(Collected data entries)
-----

-- ==== Sys2Proof/Machine/Ops.lean ====
section
/-! DEFINITION. The named operations over registers, Memory and the stack, entering a halt (the core's only exceptions),
and RESET, the only way out of one. -/

namespace Sys2Proof.Machine

/-! ### Memory as a list -/

/-- The byte at a Memory address. -/
def Memory.read : Memory → Nat → Byte
  | [], _ => Config.unlistedByte
  | (k, v) :: m, addr => if k = addr then v else Memory.read m addr

/-- `m` without any entry for `addr`. -/
def Memory.erase : Memory → Nat → Memory
  | [], _ => []
  | (k, v) :: m, addr => if k = addr then Memory.erase m addr else (k, v) :: Memory.erase m addr

/-- `m` with an entry for `addr` put before the first larger address. -/
def Memory.insert : Memory → Nat → Byte → Memory
  | [], addr, v => [(addr, v)]
  | (k, u) :: m, addr, v => if addr < k then (addr, v) :: (k, u) :: m else (k, u) :: Memory.insert m addr v

/-- Write a byte: an address that then holds what an unlisted one reads as is not listed. -/
def Memory.write (m : Memory) (addr : Nat) (v : Byte) : Memory :=
  if v = Config.unlistedByte then m.erase addr else (m.erase addr).insert addr v

/-! ### The access primitives -/

/-- `MemRead(addr, 1)`; a 16-bit address is already "modulo the address space size" (R52). -/
def State.memRead (s : State) (addr : Word) : Byte := s.mem.read addr.toNat

/-- `MemWrite(addr, 1, v)` (R53). -/
def State.memWrite (s : State) (addr : Word) (v : Byte) : State :=
  { s with mem := s.mem.write addr.toNat v }

/-- `MemRead16(addr)`: low byte at `addr`, high byte at the next address modulo 65536, with no carry suppression
(R55, D14). Log 12. -/
def State.memRead16 (s : State) (addr : Word) : Word := wordOf (s.memRead addr) (s.memRead (addr + 1))

/-- `zext_16(v)` (`00_scope.md` section 5). -/
def zext16 (v : Byte) : Word := v.setWidth 16

/-- `MemRead16zp(p)`: both bytes of the pointer come from the zero page (R56, D15). Log 12. -/
def State.memRead16zp (s : State) (p : Byte) : Word :=
  wordOf (s.memRead (zext16 p)) (s.memRead (zext16 (p + 1)))

/-! ### Registers and flags -/

/-- `A <- v` (R20). -/
def State.setA (s : State) (v : Byte) : State := { s with a := v }

/-- `X <- v` (R20). -/
def State.setX (s : State) (v : Byte) : State := { s with x := v }

/-- `Y <- v` (R20). -/
def State.setY (s : State) (v : Byte) : State := { s with y := v }

/-- `SP <- v` (R24). -/
def State.setSp (s : State) (v : Byte) : State := { s with sp := v }

/-- `PC <- target` (R26). -/
def State.setPc (s : State) (target : Word) : State := { s with pc := target }

/-- Write the flags. -/
def State.setFlags (s : State) (f : Flags) : State := { s with flags := f }

/-- `SetZN(v)` on the state (R30). -/
def State.setZN (s : State) (v : Byte) : State := s.setFlags (s.flags.setZN v)

/-- The Step's default advance: `PC <- (PC + LEN) mod 65536` (R26, R90). -/
def State.advance (s : State) (mode : Mode) : State := s.setPc (s.pc + BitVec.ofNat 16 mode.length)

/-! ### The stack primitives -/

/-- `STACK[i]` (R36). -/
def State.slot (s : State) (i : Byte) : Word := s.stack[i.toNat]'i.isLt

/-- `STACK[i] <- v` (R36). -/
def State.setSlot (s : State) (i : Byte) (v : Word) : State :=
  { s with stack := s.stack.set i.toNat v i.isLt }

/-- `STACK_TOP`, the last slot's index (R7, D6). Log 8. -/
def stackTop : Byte := 0xFF#8

/-- SP as a push leaves it: one more, clamped at `STACK_TOP` (R170, D7). Log 8. -/
def pushSp (sp : Byte) : Byte := if sp.toNat < stackTop.toNat then sp + 1 else sp

/-- SP as a pop leaves it: one less, clamped at 0 (R171, D7). Log 8. -/
def popSp (sp : Byte) : Byte := if 0 < sp.toNat then sp - 1 else sp

/-- `Push16(v)`: "push increments the stack pointer before writing"; at the clamp the write still happens (R170). -/
def State.push16 (s : State) (v : Word) : State := (s.setSp (pushSp s.sp)).setSlot (pushSp s.sp) v

/-- The value `Pop16()` returns: the slot SP names (R171). -/
def State.popValue (s : State) : Word := s.slot s.sp

/-- The state `Pop16()` leaves: SP lowered, the slot read not cleared (R171). -/
def State.popped (s : State) : State := s.setSp (popSp s.sp)

/-! ### Fetch -/

/-- The opcode byte of the current Step and the two bytes after it, each address modulo 65536 (R71, R74, R75, R90).
All three are read even for a shorter instruction, which no one can observe (R52, R67). Log 18. -/
def State.fetch (s : State) : Byte × Byte × Byte :=
  (s.memRead s.pc, s.memRead (s.pc + 1), s.memRead (s.pc + 2))

/-! ### Halts and RESET -/

/-- `raise Halt(cause)`: the report registers take the address of the current opcode byte, that byte and the cause;
RUN becomes Halted; PC and everything else stay (R226). `opcode` is the byte fetched at step (1) of the Step. -/
def raiseHalt (cause : HaltCause) (opcode : Byte) (s : State) : State :=
  { s with haltPc := s.pc, haltOpcode := opcode, haltCause := cause, run := .halted }

/-- A RESET event with `START_PC` at `startPc`: the only exit from Halted; Memory and the stack slots keep what they
hold (R240, R241, R228). Log 17. -/
def resetEvent (startPc : Word) (s : State) : State :=
  { State.reset with pc := startPc, stack := s.stack, mem := s.mem }

/-- Output `HALTED`: 1 exactly when `RUN = Halted` (R40). -/
def State.halted (s : State) : Bool := decide (s.run = .halted)

/-- Output `HALT_CAUSE` as its 2-bit code (R41, D20). Log 15. -/
def HaltCause.code : HaltCause → BitVec 2
  | .none => 0
  | .unknownOpcode => 1
  | .softwareBreak => 2

/-- Output `HALT_CAUSE` (R41). -/
def State.haltCauseCode (s : State) : BitVec 2 := s.haltCause.code

end Sys2Proof.Machine
end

-----

• _What is being asked_
Take every line above that includes the string "wordOf" and return it.

• _Response to this exercise_
def State.memRead16 (s : State) (addr : Word) : Word := wordOf (s.memRead addr) (s.memRead (addr + 1))
  wordOf (s.memRead (zext16 p)) (s.memRead (zext16 (p + 1)))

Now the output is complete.